◆ **Work instructions**
Copy all lines below that use the word "release".

Supplied data section start

-- ==== Sys2Proof/Machine/Dispatch.lean ====
section
/-! DEFINITION. The meaning of every constructor of Instr. -/

namespace Sys2Proof.Machine
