/-! ### Rings, engines and pipes (19 R343 to R356) -/

/-- The operations on rings that ERSET makes (19 R345), with the machine that each leaves. A PUSH or POP beside a posted operation that
advances the same pointer leaves that pointer undefined (19 R344): a free value. -/
inductive RingEffect (m : Mach) (g : Issue) : Instr → Mach → Prop where
  | bind a b (h : Fin 16) v r m' : (g.warp.one b).toNat = h.val → m.loadNow g (g.warp.pair a) 32 (g.plainly 32) = (.ok v, m') →
      Ring.parse v = some r → RingEffect m g (.ersetBind a b) (m'.setRing g.t h (some r))
  | free a (h : Fin 16) r : (g.warp.one a).toNat = h.val → g.team.rings.at h = some r →
      (∀ o, o ∈ m.opsOf g.t → h.val ∉ o.inRings ∧ h.val ∉ o.outRings) → RingEffect m g (.ersetFree a) (m.setRing g.t h none)
  | push a b (h : Fin 16) r n : (g.warp.one a).toNat = h.val → g.team.rings.at h = some r → (g.warp.one b).toNat = n → 1 ≤ n → n ≤ 4096 →
      n ≤ r.depth → n ≤ r.room → (∀ o, o ∈ m.opsOf g.t → h.val ∉ o.outRings) →
      RingEffect m g (.ersetPush a b) (m.setRing g.t h (some { r with pi := r.pi + BitVec.ofNat 32 n }))
  | pop a b (h : Fin 16) r n : (g.warp.one a).toNat = h.val → g.team.rings.at h = some r → (g.warp.one b).toNat = n → 1 ≤ n → n ≤ 4096 →
      n ≤ r.depth → n ≤ r.held → (∀ o, o ∈ m.opsOf g.t → h.val ∉ o.inRings) →
      RingEffect m g (.ersetPop a b) (m.setRing g.t h (some { r with ci := r.ci + BitVec.ofNat 32 n }))
  | pushFree a b (h : Fin 16) r n o : (g.warp.one a).toNat = h.val → g.team.rings.at h = some r → (g.warp.one b).toNat = n → 1 ≤ n →
      n ≤ 4096 → n ≤ r.depth → n ≤ r.room → o ∈ m.opsOf g.t → h.val ∈ o.outRings →
      RingEffect m g (.ersetPush a b) ({ m with free := m.free + 1 }.setRing g.t h (some { r with pi := Config.freeWord m.free }))
  | popFree a b (h : Fin 16) r n o : (g.warp.one a).toNat = h.val → g.team.rings.at h = some r → (g.warp.one b).toNat = n → 1 ≤ n →
      n ≤ 4096 → n ≤ r.depth → n ≤ r.held → o ∈ m.opsOf g.t → h.val ∈ o.inRings →
      RingEffect m g (.ersetPop a b) ({ m with free := m.free + 1 }.setRing g.t h (some { r with ci := Config.freeWord m.free }))
  | waitf a b (h : Fin 16) r n : (g.warp.one a).toNat = h.val → g.team.rings.at h = some r → (g.warp.one b).toNat = n → 1 ≤ n → n ≤ 4096 →
      n ≤ r.depth → n ≤ r.held → RingEffect m g (.ersetWaitf a b) (m.acquireDrops g.team.die g.core .die)
  | waite a b (h : Fin 16) r n : (g.warp.one a).toNat = h.val → g.team.rings.at h = some r → (g.warp.one b).toNat = n → 1 ≤ n → n ≤ 4096 →
      n ≤ r.depth → n ≤ r.room → RingEffect m g (.ersetWaite a b) (m.acquireDrops g.team.die g.core .die)

/-- A post is accepted (19 R346, R347): its descriptor is well formed, its endpoints fit and are bound, and the engine and the counter IFE
have room. -/
structure Accepts (m : Mach) (g : Issue) (kind : EngKind) (o : EngOp) (v : Nat) : Prop where
  formed : o.wellFormed v = true
  fits : ∀ h, h ∈ o.handles → m.endFits g o h = true
  rings : ∀ h, h ∈ o.handles → Mach.ringBound g h = true
  pipes : ∀ h, h ∈ o.handles → m.pipeBound g h = true
  room : (m.ops.filter fun q => decide (q.phase ≠ .ended) && q.die == o.die && decide (q.kind.engine = kind.engine)).length < Config.engineLimit
  counter : g.warp.ife < 255

/-- How an area that PMSG or PRECV copies stands after its checks (19 R356, 13 R252, 21 R376), with the machine that they leave. -/
inductive AreaOf (m : Mach) (g : Issue) (va n : Nat) (kind : Access) : RangeDesc → Area → Mach → Prop where
  | reached r m1 m2 : m.translate g.team.die g.core g.team.ctx va n kind g.team.super = (.ok r, m1) →
      m1.lateCheck g.team.ctx r va (decide (g.warp.replayData &&& g.gang ≠ 0)) = (.ok, m2) → AreaOf m g va n kind r .reached m2
  | denied r m1 m2 : m.translate g.team.die g.core g.team.ctx va n kind g.team.super = (.ok r, m1) →
      m1.lateCheck g.team.ctx r va (decide (g.warp.replayData &&& g.gang ≠ 0)) = (.zero, m2) → AreaOf m g va n kind r .denied m2
  | lost r m1 m2 c gs : m.translate g.team.die g.core g.team.ctx va n kind g.team.super = (.ok r, m1) →
      m1.lateCheck g.team.ctx r va (decide (g.warp.replayData &&& g.gang ≠ 0)) = (.fault c gs, m2) → c = 0x43 ∨ c = 0x44 →
      AreaOf m g va n kind r .lost m2

/-- The copy of a message in flight (19 R356): it reads the source, unless that is denied, and is to commit slot `j`. -/
def Issue.message (g : Issue) (m : Mach) (i : Instr) (p : Pipe) (j : Nat) (r : RangeDesc) (va : Nat) (st : Area) : Flight :=
  { ctr := .ifg, act := .pmsg p.num j, place := .die, size := p.slotSize, scalar := true
    lanes := [{ lane := 0, va := va, key := r.key va, desc := some r, reg := va, data := 0, cmp := if st = .denied then 1 else 0 }], done := []
    gang := g.gang, pc := m.trapPc g, head := m.trapPc g, next := g.after i, iword := i.word, skid := 0, replay := false, snap := g.warp.snap }

/-- The die at which an access of the issuing team at an address is made: the home of the pipe in whose slots it lies, else the team's
own (18 R320). -/
def Mach.accessDie (m : Mach) (g : Issue) (va : Nat) : Nat := (m.slotHome g.team.ctx va).getD g.team.die

/-- The bytes of a message stored by a core at an address of a range, at die `d`. -/
def Mach.storeMessage (m : Mach) (g : Issue) (d : Nat) (r : RangeDesc) (va n v : Nat) : Mach :=
  (pieces n).foldl (fun m q =>
    m.dieStore d (if d = g.team.die then some g.core else none) (r.key va + q.1) q.2 (v / 2 ^ (8 * q.1) % 2 ^ (8 * q.2))) m
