/-! ### Matrix units, engines, pipes and launches -/

/-- 16 R297, R300, R303: an MMA or MMAS executed normally, none of whose accumulators raises an enabled exception, completes
with the new accumulators pending; MMA_WRITEBACK writes the oldest pending ones. A retained unit is restored first (01 R24). 16
R302: words of which lanes disagree, a format pair that is not accepted and a block number outside a bound, valid entry trap in that
order. 16 R304 to R306: MZERO and MCVT complete with their results in a run of registers, MSCL.P with a line fetched, MSCL.B as a
store of the entry of a bound tensor. When a missing scale line is fetched is DEDUCED: assumption log 39. -/
def Obligations.MatrixResults : Prop :=
  ((∀ (s : State) (g : Issue) (i : Instr) (o : MmaOp), MatrixOp i o →
     (AdmitsMma s.m g i o → g.quiet (g.mmaRaises s.m o) → ∃ x, Multiplies s g i o x) ∧
     (s.m.issuer = some g → g.mmaGate i o = .pass → s.m.retainedUnits g = true → exec i s = .next { s with m := s.m.restoreUnits g }) ∧
     (s.m.issuer = some g → g.mmaGate i o = .pass → s.m.retainedUnits g = false →
       let traps := fun c : Nat => ∃ l : Nat, exec i s = .next { s with m := s.m.trap g i { TrapRec.of c with lane := l } }
       let agree := fun q : Nat => g.disagrees o.vf 0 q = false ∧ (o.sparse = true → g.disagrees o.vf 1 q = false)
       ((∃ q, q ∈ g.quarters ∧ ¬ agree q) → traps 0x22) ∧
       ((∀ q, q ∈ g.quarters → agree q) →
         ((∃ q, q ∈ g.quarters ∧ (g.wordOf o q).ok o.sparse = false) → traps 0x0C) ∧
         ((∀ q, q ∈ g.quarters → (g.wordOf o q).ok o.sparse = true) →
           ((∃ q n, q ∈ g.quarters ∧ n ∈ g.needs o q ∧ g.ctx.sdcnt ≤ n.1) → traps 0x0B) ∧
           ((∀ q n, q ∈ g.quarters → n ∈ g.needs o q → n.1 < g.ctx.sdcnt ∧ ((g.onCore s.m).entry? g.team.ctx n.1).isSome = true) →
             (∃ q n e, q ∈ g.quarters ∧ n ∈ g.needs o q ∧ (g.onCore s.m).entry? g.team.ctx n.1 = some e ∧
               (e.valid = false ∨ e.nblk ≤ n.2.1)) → traps 0x0B))))) ∧
   (∀ (s : State) (t w : Nat) (x : Warp) (p : MmaPend) (ps : List MmaPend), s.m.warp? t w = some x → x.mma = p :: ps →
     ∃ m y, exec (.mmaWriteback t w) s = .next { s with m := m } ∧ m.warp? t w = some y ∧ y.mma = ps ∧ y.s = x.s ∧ y.slices = x.slices ∧
       ∀ n l, (y.v.at n).at l = match p.writes.reverse.find? fun e => decide (e.1 = n) && decide (e.2.1 = l) with
         | some e => e.2.2
         | none => (x.v.at n).at l)) ∧
  (∀ (s : State) (g : Issue), s.m.retainedUnits g = false →
     (∀ (i : Instr) (d : Fin 64) (n : Nat) (f : Nat → Fin 32 → Nat × Exc), RunResult g i d n f → Admits s.m g i → g.quiet (runRaises n f) →
       ∃ x, WritesRun s g i d n (fun j l => BitVec.ofNat 32 (f j l).1) x) ∧
     (∀ a b : Src, Admits s.m g (.msclP a b) → ∃ x, Acts s g (.msclP a b)
       (s.m.fetchScale g.team.die g.core g.team.ctx ((g.warp.one a).toNat % 65536) ((g.warp.one b).toNat / 64) g.team.super) id x) ∧
     (∀ (a b : Src) (t n : Nat) (q : Shot) (ls : List LaneAcc) (m' : Mach), Admits s.m g (.msclB a b) → g.warp.pair b / 2 ^ 32 % 65536 = t →
       g.warp.pair b % 2 ^ 32 = n → q = ⟨.ifg, .bind t, .die, 16, true, .store, anyClass⟩ →
       (g.ctx.sdcnt ≤ t → exec (.msclB a b) s = .next { s with m := s.m.trap g (.msclB a b) (TrapRec.illegal .scale) }) ∧
       (t < g.ctx.sdcnt → g.warp.counter .ifg < 255 →
         s.m.generateAll g q.kind q.size q.sup [{ lane := 0, scratch := false, addr := g.ctx.sdbase + 16 * t, reg := 0, cmp := 0
                                                  data := g.warp.pair a % 2 ^ 48 + n * 2 ^ 64 + (if n = 0 then 0 else 2 ^ 96) }] = (.ok ls, m') →
         ∃ x, Launched s g (.msclB a b) q ls [] m' x)))

/-- 05 R90, R91, 16 R297: the sum of a dense product of two integer formats, accumulated in I32, is the accumulator plus the products of the
elements, mod 2^32, and raises nothing. -/
def Obligations.IntegerProducts : Prop :=
  ∀ (t : Tile) (i j : Fin 32) (n c : Nat), t.f.acc = 1 → isIntFmt t.f.a = true → isIntFmt t.f.b = true → 0 < t.kb → t.k = n * t.kb → c < 2 ^ 32 →
    (t.sum false i (some j) c).1 = (BitVec.ofInt 32 ((c : Int) + ((List.range t.k).map fun k =>
      Spec.element t.f.a (elemBits t.f.a (t.aStr i) k) * Spec.element t.f.b (elemBits t.f.b (t.bStr j) k)).sum)).toNat ∧
    (t.sum false i (some j) c).2 = Exc.none

/-- 19 R345, R347: ERSET's operations on bound rings complete with their effect; a post that is accepted completes with the
operation posted and IFE one higher. A pointer that both owners advance is a free value (DESIGN CHOICE: assumption log 23). -/
def Obligations.RingsAndPosts : Prop :=
  ∀ (s : State) (g : Issue) (i : Instr), AdmitsLast s.m g i →
    (∀ m', RingEffect s.m g i m' → ∃ x, Acts s g i m' id x) ∧
    (∀ (kind : EngKind) (a : Src) (v : Nat) (m' : Mach) (o : EngOp), Posts i kind a →
      s.m.loadNow g (g.warp.pair a) 64 (g.plainly 64) = (.ok v, m') → o = EngOp.parse g kind (g.warp.pair a) (m'.trapPc g) v →
      Accepts m' g kind o v →
      ∃ x, Acts s g i { m' with ops := m'.ops ++ [{ o with posted := g.warp.nonmem }] } (fun y => { y with ife := y.ife + 1 }) x)
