-- ==== Sys2Proof/Laws/Dispatch.lean ====
section
/-! SUPPORT. The dispatch, arm by arm: the meaning of each constructor. -/

namespace Sys2Proof.Machine
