-- ==== Sys2Proof/Laws/State.lean ====
section
/-! SUPPORT. What the named updates of a warp and of the package leave as it was: one lemma per field and update. -/

namespace Sys2Proof.Machine
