@[simp] theorem applyAll_base (m : Mach) (d : Nat) : (m.applyAll d).base = m.base := rfl
@[simp] theorem applyRec_base (n : Nat) (m : Mach) (d a e : Nat) : (Mach.applyRec n m d a e).base = m.base := by
  induction n generalizing m d a e with
  | zero => rfl
  | succ n ih =>
    unfold Mach.applyRec
    split
    · rfl
    · dsimp only
      split
      · rfl
      · rw [ih, modDie_base, foldl_base]
        intro m c; split
        · exact ih ..
        · rfl
@[simp] theorem apply_base (m : Mach) (d a e : Nat) : (m.apply d a e).base = m.base := applyRec_base ..
@[simp] theorem applyLatest_base (m : Mach) (d : Nat) : (m.applyLatest d).base = m.base := foldl_base _ (fun _ _ => apply_base ..) _ _
@[simp] theorem applySeen_base (m : Mach) (d : Nat) (v : List Nat) : (m.applySeen d v).base = m.base :=
  foldl_base _ (fun _ _ => apply_base ..) _ _
@[simp] theorem acquireDrops_base (m : Mach) (d c : Nat) (sc : Scope) : (m.acquireDrops d c sc).base = m.base := by
  cases sc <;> simp [Mach.acquireDrops]
@[simp] theorem finishSwitch_base (m : Mach) (new : Tab 16 Word) : (m.finishSwitch new).base = m.base := by
  unfold Mach.finishSwitch
  dsimp only
  exact (foldl_base Mach.applyLatest applyLatest_base _ _ :)
@[simp] theorem awaitSwitch_base (m : Mach) (ls : List Nat) : (m.awaitSwitch ls).base = m.base := by
  unfold Mach.awaitSwitch
  split
  · split <;> simp
  · rfl
theorem readTag_base {m m' : Mach} {d a : Nat} (h : m.readTag d a = some m') : m'.base = m.base := by
  unfold Mach.readTag at h
  dsimp only at h
  split at h
  · cases h
  · cases h; simp
@[simp] theorem drainSector_base (m : Mach) (d e a : Nat) : (m.drainSector d e a).base = m.base := by
  unfold Mach.drainSector
  split
  · rfl
  · dsimp only
    split
    · rfl
    · split
      · simp
      · rw [setTag_base, foldl_base]; intros; simp
@[simp] theorem closeEpoch_base (m : Mach) (d : Nat) : (m.closeEpoch d).base = m.base := by
  unfold Mach.closeEpoch
  dsimp only
  split
  · simp
  · split
    · simp
    · rw [modDie_base, foldl_base, foldl_base]
      · simp
      · intros; simp
      · intro m a; rfl
@[simp] theorem publishLine_base (m : Mach) (k : Nat) : (m.publishLine Mach.closeEpoch k).base = m.base := by
  unfold Mach.publishLine
  apply foldl_base
  intro m a
  apply foldl_base
  intro m b
  split <;> simp
@[simp] theorem unblock_base (m : Mach) (k : Nat) : (m.unblock k).base = m.base := by simp [Mach.unblock]
@[simp] theorem flushBytes_base (m : Mach) (d : Nat) (ks : List Nat) : (m.flushBytes d ks).base = m.base := by
  unfold Mach.flushBytes
  split
  · rfl
  · dsimp only
    rw [modDie_base, foldl_base]
    intro m k
    split
    · rfl
    · simp
@[simp] theorem flushHost_base (m : Mach) (d : Nat) : (m.flushHost d).base = m.base := flushBytes_base ..
@[simp] theorem replaceLine_base (m : Mach) (d l : Nat) : (m.replaceLine d l).base = m.base := by
  unfold Mach.replaceLine; dsimp only; split <;> simp
@[simp] theorem release_base (m : Mach) (d : Nat) (sc : Scope) : (m.release d sc).base = m.base := by
  cases sc <;> simp [Mach.release]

Supplied data section end

◆ **Exercise answer**
@[simp] theorem release_base (m : Mach) (d : Nat) (sc : Scope) : (m.release d sc).base = m.base := by
  cases sc <;> simp [Mach.release]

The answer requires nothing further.